When the stock began to trade, everybody pulled out phones to grab pictures of the event. I was glad I had brought my SLR.
With trading established and orders flowing, we left the floor, and walked two blocks to the Charging Bull in its “temporary” location. I’ve been to the bull several times, of course, but it had special resonance when I worked for company whose stock was now a registered stock trading on an exchange.
The group went to lunch nearby, and swapped stories of the early days at Aerohive. Adam Conway talked about the early days in Changming Liu’s garage and his relationship with Changming’s dog. Yong Kang told us about his first week at the company. Changming was on vacation, so one of Yong’s most important first-week tasks was to take out the garbage.

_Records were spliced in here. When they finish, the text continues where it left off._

-- ==== Sys2Proof/Laws/Integer.lean ====
section
/-! SUPPORT. The shared shapes of the integer words meet the shapes of the statements, for any operation that meets the relation. -/

set_option Elab.async false

namespace Sys2Proof.Machine
open Sys2Proof

/-- A 32-bit source in the low half of a double-word. -/
@[simp] theorem Warp.loWord_srcW (w : Warp) (a : Src) (l : Nat) : loWord (w.srcW .w32 a l) = w.src32 a l := loWord_zeroExtend _
theorem Warp.loWord_dstW (w : Warp) (d : VReg) (l : Nat) : loWord (w.dstW .w32 d l) = w.vget d.toNat l := loWord_zeroExtend _
/-- A word of two sources meets a relation that its operation meets. -/
theorem twoSources_of_int2 {mk : Guard → Width → VReg → Src → Src → Instr} {f : (n : Nat) → BitVec n → BitVec n → BitVec n}
    {R : (n : Nat) → BitVec n → BitVec n → BitVec n → Prop}
    (he : ∀ g wd d a b s, exec (mk g wd d a b) s = int2 (mk g wd d a b) g wd d a b f s)
    (hR : ∀ n, n = 32 ∨ n = 64 → ∀ x y : BitVec n, R n x y (f n x y)) : TwoSources mk R := by
  intro s w v g wd d a b h
  have he' := he g wd d a b s
  simp only [int2, laneWord] at he'
  refine becomes_of_onWarp he' h ?_
  refine vectorWrite_vsetW _ _ _ _ _ _ fun l hl ho hz => ?_
  cases wd with
  | w32 =>
    dsimp only at hz ⊢
    rw [hz]
    simp only [atWidth2, loWord_zeroExtend, Warp.loWord_srcW]
    exact hR 32 (.inl rfl) _ _
  | w64 =>
    dsimp only at hz ⊢
    rw [hz]
    simp only [atWidth2, Warp.srcW]
    exact hR 64 (.inr rfl) _ _
/-- A word of one source. -/
theorem oneSource_of_int1 {mk : Guard → Width → VReg → Src → Instr} {f : (n : Nat) → BitVec n → BitVec n}
    {R : (n : Nat) → BitVec n → BitVec n → Prop}
    (he : ∀ g wd d a s, exec (mk g wd d a) s = int1 (mk g wd d a) g wd d a f s)
    (hR : ∀ n, n = 32 ∨ n = 64 → ∀ x : BitVec n, R n x (f n x)) : OneSource mk R := by
  intro s w v g wd d a h
  have he' := he g wd d a s
  simp only [int1, laneWord] at he'
  refine becomes_of_onWarp he' h ?_
  refine vectorWrite_vsetW _ _ _ _ _ _ fun l hl ho hz => ?_
  cases wd with
  | w32 =>
    dsimp only at hz ⊢
    rw [hz]
    simp only [atWidth1, atWidth2, loWord_zeroExtend, Warp.loWord_srcW]
    exact hR 32 (.inl rfl) _
  | w64 =>
    dsimp only at hz ⊢
    rw [hz]
    simp only [atWidth1, atWidth2, Warp.srcW]
    exact hR 64 (.inr rfl) _
/-- A word that reads its destination. -/
theorem threeSources_of_int3 {mk : Guard → Width → VReg → Src → Src → Instr}
    {f : (n : Nat) → BitVec n → BitVec n → BitVec n → BitVec n}
    {R : (n : Nat) → BitVec n → BitVec n → BitVec n → BitVec n → Prop}
    (he : ∀ g wd d a b s, exec (mk g wd d a b) s = int3 (mk g wd d a b) g wd d a b f s)
    (hR : ∀ n, n = 32 ∨ n = 64 → ∀ d x y : BitVec n, R n d x y (f n d x y)) : ThreeSources mk R := by
  intro s w v g wd d a b h
  have he' := he g wd d a b s
  simp only [int3, laneWord] at he'
  refine becomes_of_onWarp he' h ?_
  refine vectorWrite_vsetW _ _ _ _ _ _ fun l hl ho hz => ?_
  cases wd with
  | w32 =>
    dsimp only at hz ⊢
    rw [hz]
    simp only [atWidth3, loWord_zeroExtend, Warp.loWord_srcW, Warp.loWord_dstW]
    exact hR 32 (.inl rfl) _ _ _
  | w64 =>
    dsimp only at hz ⊢
    rw [hz]
    exact hR 64 (.inr rfl) _ _ _
/-- A word that writes one register of each lane in which it acts. -/
theorem writesWord_of_lane {i : Instr} {g : Guard} {d : VReg} {R : State → Warp → Nat → Word → Prop}
    {f : State → Warp → Nat → DWord} (he : ∀ s, exec i s = laneWord i g .w32 d s (f s))
    (hR : ∀ s w l, R s w l (loWord (f s w l))) : WritesWord i g d R := by
  intro s w v h
  refine becomes_of_onWarp (he s) h ?_
  refine vectorWrite_vsetW _ .w32 _ _ _ _ fun l hl ho hz => ?_
  rw [hz]; exact hR s w l
/-- A word that executes once and writes a scalar register. -/
theorem writesScalar_of_scalar {i : Instr} {g : Guard} {d : SReg} {R : State → Warp → DWord → Prop} {f : Warp → DWord}
    (he : ∀ s, exec i s = scalarWord i g d s f) (hR : ∀ s w, R s w (f w)) : WritesScalar i g d R := by
  intro s w v h
  refine becomes_of_onWarp (he s) h ?_
  refine scalarWrite_sset _ _ _ _ _ fun ho => ?_
  rw [if_pos ho, Warp.sget_sset]
  exact hR s w
/-- A word that writes a predicate. -/
theorem writesPred_of_pred {i : Instr} {g : Guard} {p : PReg} {f : Warp → Nat → Bool}
    (he : ∀ s, exec i s = predWord i g p s f) : WritesPred i g p f :=
  fun s _ _ h => becomes_of_onWarp (he s) h (predResult_pset ..)

end Sys2Proof.Machine
end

After lunch, we went back for the closing bell. Aerohive had won the honor of ringing the closing bell, and the exchange had put up a banner just for us. We took several photos out in front of the exchange, and in perhaps the best moment of the day, we drew a crowd of tourists. For a few brief moments, Aerohive was a tourist attraction in Lower Manhattan.
Back inside for the closing bell, we entered an ornate room, with a massive table. One of the many NYSE executives involved in taking our company public spoke to us, and talked about how his hobby of beekeeping seemed to fit with our theme.
For the closing bell, our executives took to the podium, while the rest of the group gathered right below it. We were all equipped with our own bells and foam bees, and when the closing bell rang, we let loose a volley at the executive team (quite a few of whom volleyed back quite energetically).
As we left the floor, several people asked us for foam bees, including this trader. After being given one, he asked for another one because he had two children. The following picture was my price for giving him a second!
As the closing bell died away, the Aerohive team left the floor to begin life with a newly broadened set of owners, and I left New York having crossed off an item on my bucket list that I didn’t even know was on my bucket list.